-- ==== Sys2Proof/Machine/Legality.lean ====
section
/-!
DEFINITION. What an instruction word may hold: the operand positions of every instruction with the kinds, register
ranges and alignments each admits (R443 to R445), and the field values (R446). From these follow the sub-reasons of
stage A, the allocation test of stage B (R436, R444) and the register interlock of R107.
-/

namespace Sys2Proof
open Machine

/-! ## Kinds of operand -/

def isV : Operand → Bool
  | .v _ => true
  | _ => false
def isS : Operand → Bool
  | .s _ => true
  | _ => false
def isK : Operand → Bool
  | .k _ => true
  | _ => false
def isX : Operand → Bool
  | .x _ => true
  | _ => false
def isSpecial : Operand → Bool
  | .special _ => true
  | _ => false
def isLane : Operand → Bool
  | .special .lane => true
  | _ => false
/-- An inline constant or a literal. -/
def isConst : Operand → Bool
  | .int _ | .neg _ | .flt _ | .lit => true
  | _ => false
def isNone : Operand → Bool
  | .none => true
  | _ => false

/-- A source of class 0x0 (R111). -/
def uniSrc (o : Operand) : Bool := isS o || (isSpecial o && !isLane o) || isConst o
/-- A source that may be a vector register, a scalar register, a special operand or a constant (R168, R203). -/
def anySrc (o : Operand) : Bool := isV o || isS o || isSpecial o || isConst o
/-- A source of class 0x1, which may also be an index register (R112). -/
def vecSrc (o : Operand) : Bool := anySrc o || isX o
/-- A source of a once-per-fragment form: a scalar register, a special operand or a constant (R203, R215). -/
def onceSrc (o : Operand) : Bool := isS o || isSpecial o || isConst o
/-- A source of a floating type: an index register is no f32 source (R144). -/
def fltSrc (t : Ty) (o : Operand) : Bool := anySrc o || (isX o && t != .f32)

/-! ## Operand positions -/

/-- One operand position of an instruction. -/
structure Pos where
  o : Operand
  /-- The position admits this operand (R443). -/
  ok : Bool
  /-- Consecutive registers that a register named here stands for (R444). -/
  regs : Nat
  /-- The register number is a multiple of this (R52, R201). -/
  align : Nat
  /-- The position is 64 bits wide (R96). -/
  wide : Bool
  read : Bool
  written : Bool
  deriving DecidableEq, Repr

/-- A source of n registers, n of them aligned. -/
def Pos.src (ok : Operand → Bool) (o : Operand) (n : Nat) : Pos := ⟨o, ok o, n, n, n == 2, true, false⟩
/-- A destination of n registers, n of them aligned; 0x1FE discards the result (R97). -/
def Pos.dst (ok : Operand → Bool) (o : Operand) (n : Nat) : Pos := ⟨o, ok o || isNone o, n, n, false, false, true⟩
/-- A destination of n registers at another alignment; 0x1FE discards the result (R97). -/
def Pos.dstAt (ok : Operand → Bool) (o : Operand) (n align : Nat) : Pos :=
  { Pos.dst ok o n with align := align }
/-- A destination that must name a register: a predicate, a link, or a register the instruction also reads.
DEDUCED (log 95): 0x1FE as the predicate D of CMP, FCMP, FCLASS, VOTEANY, VOTEALL, VOTEEQ, PAND to PMOV, REFCMP and
REFCHK is refused with 0x06, as another kind where a predicate is named (R166, R168, R443). -/
def Pos.dstReq (ok : Operand → Bool) (o : Operand) (n align : Nat) : Pos := ⟨o, ok o, n, align, false, false, true⟩
/-- A range of n registers that is read. -/
def Pos.range (ok : Operand → Bool) (o : Operand) (n align : Nat) : Pos := ⟨o, ok o, n, align, false, true, false⟩
/-- A register both read and written, or 0x1FE. -/
def Pos.both (ok : Operand → Bool) (o : Operand) (n : Nat) : Pos := ⟨o, ok o || isNone o, n, n, false, true, true⟩
/-- A position that must hold 0x1FE. -/
def Pos.empty (o : Operand) : Pos := ⟨o, isNone o, 1, 1, false, false, false⟩
/-- A source that may also be 0x1FE. -/
def Pos.opt (ok : Operand → Bool) (o : Operand) (n : Nat) : Pos := Pos.src (fun o => ok o || isNone o) o n

def isVS (o : Operand) : Bool := isV o || isS o

/-- Class 0x0: D and the listed sources at the type, the others 0x1FE. -/
def uniPos (f : VFmt) (srcs : Nat) : List Pos :=
  let n := f.ty.regs
  let at_ (i : Nat) (o : Operand) : Pos := if i < srcs then .src uniSrc o n else .empty o
  [.dst isS f.d n, at_ 0 f.a, at_ 1 f.b, at_ 2 f.c]

/-- Class 0x1: D a vector register and the listed sources at the type, the others 0x1FE. -/
def vecPos (f : VFmt) (srcs : Nat) : List Pos :=
  let n := f.ty.regs
  let at_ (i : Nat) (o : Operand) : Pos := if i < srcs then .src vecSrc o n else .empty o
  [.dst isV f.d n, at_ 0 f.a, at_ 1 f.b, at_ 2 f.c]

/-- Class 0x2: D a vector register and the listed float sources, the others 0x1FE (R144). -/
def fltPos (f : VFmt) (srcs : Nat) : List Pos :=
  let n := f.ty.regs
  let at_ (i : Nat) (o : Operand) : Pos := if i < srcs then .src (fltSrc f.ty) o n else .empty o
  [.dst isV f.d n, at_ 0 f.a, at_ 1 f.b, at_ 2 f.c]

/-- MOVX's and MOVXS's window length: an inline integer or a literal; the value is a field test (R126, R446). -/
def windowOk (o : Operand) : Bool :=
  match o with
  | .int _ | .neg _ | .lit | .none => true
  | _ => false

/-- The source type that CVT holds in C[19:16] (R152). -/
def cvtFrom (f : VFmt) : Ty := Ty.ofBits (f.c.bits.extractLsb' 0 4)

/-- Bytes of an access by size code (R80). -/
def sizeBytes (s : BitVec 3) : Nat :=
  match s.toNat with
  | 0 | 6 => 1
  | 1 | 7 => 2
  | 2 => 4
  | 3 => 8
  | 4 => 16
  | _ => 32

/-- Registers of an access of n bytes (R201). -/
def bytesRegs (n : Nat) : Nat := max 1 (n / 4)

/-- The data of a store: a constant is 64 bits wide at 8 bytes only (R201). -/
def storePos (ok : Operand → Bool) (f : MFmt) : Pos :=
  let n := bytesRegs (sizeBytes f.size)
  ⟨f.data, ok f.data, n, n, sizeBytes f.size == 8, true, false⟩

/-- The destination of a load (R201). -/
def loadPos (ok : Operand → Bool) (f : MFmt) : Pos := .dst ok f.data (bytesRegs (sizeBytes f.size))

/-- A reference pair, vector or scalar (R200). -/
def refPos (o : Operand) : Pos := .src isVS o 2

/-- The destination of class 0xC: a scalar register only where no source is a vector register (R219). -/
def refDst (o : Operand) (n : Nat) (srcs : List Operand) : Pos :=
  .dst (fun o => isV o || (isS o && !srcs.any isV)) o n

/-- The second operand of an atomic or copy, held in bits [24:16] (R101). -/
def MFmt.immOp (f : MFmt) : Operand := Operand.ofBits f.imm

/-- Registers of an atomic's operand by size code (R210). -/
def atomRegs (s : BitVec 3) : Nat := if s = 3 ∨ s = 7 then 2 else 1

/-- The positions of AADD to AXCHG in their two forms (R210). -/
def atomPos (f : MFmt) : List Pos :=
  let n := atomRegs f.size
  if f.immOp = .none then [.src anySrc f.data n, refPos f.ref, .opt anySrc f.index 1, .empty f.immOp]
  else [.dst isV f.data n, refPos f.ref, .opt anySrc f.index 1, .src anySrc f.immOp n]

/-- Registers of one A row or one B column of K = 32(s+1) elements (R245). -/
def rowRegs (t : Ty) (s : Nat) : Nat :=
  match t with
  | .f16 | .bf16 => 16 * (s + 1)
  | .e4m3 | .e5m2 | .s8 | .z8 => 8 * (s + 1)
  | .mxf4 => 4 * (s + 1) + (s + 4) / 4
  | _ => 1

/-- The 12-bit special register number of SREAD and SWRITE (R337). -/
def srNumber (f : YFmt) : Nat := (f.imm.extractLsb' 0 12).toNat

/-- Special registers of 64 bits (R55). -/
def srWide (n : Nat) : Bool := n == 0x010 || n == 0x011 || n == 0x021 || n == 0x023 || n == 0x029 || n == 0x02B

/-- GATE's status register specifier, bits [32:24] (R332). -/
def gateSt (f : YFmt) : Operand := Operand.ofBits (f.imm.extractLsb' 8 9)

/-- s0 to s15, or none (R332). -/
def gateStOk : Operand → Bool
  | .s n => decide (n.toNat < 16)
  | .none => true
  | _ => false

----------------------------------------

* _WORK ORDER_: Given the records above, return exactly the lines starting at the line containing "code (R80). -/" and ending at the line containing "def loadPos (ok", including both.

* _ANSWER TO THE EXERCISE_:
/-- Bytes of an access by size code (R80). -/
def sizeBytes (s : BitVec 3) : Nat :=
  match s.toNat with
  | 0 | 6 => 1
  | 1 | 7 => 2
  | 2 => 4
  | 3 => 8
  | 4 => 16
  | _ => 32

/-- Registers of an access of n bytes (R201). -/
def bytesRegs (n : Nat) : Nat := max 1 (n / 4)

/-- The data of a store: a constant is 64 bits wide at 8 bytes only (R201). -/
def storePos (ok : Operand → Bool) (f : MFmt) : Pos :=
  let n := bytesRegs (sizeBytes f.size)
  ⟨f.data, ok f.data, n, n, sizeBytes f.size == 8, true, false⟩

/-- The destination of a load (R201). -/
def loadPos (ok : Operand → Bool) (f : MFmt) : Pos := .dst ok f.data (bytesRegs (sizeBytes f.size))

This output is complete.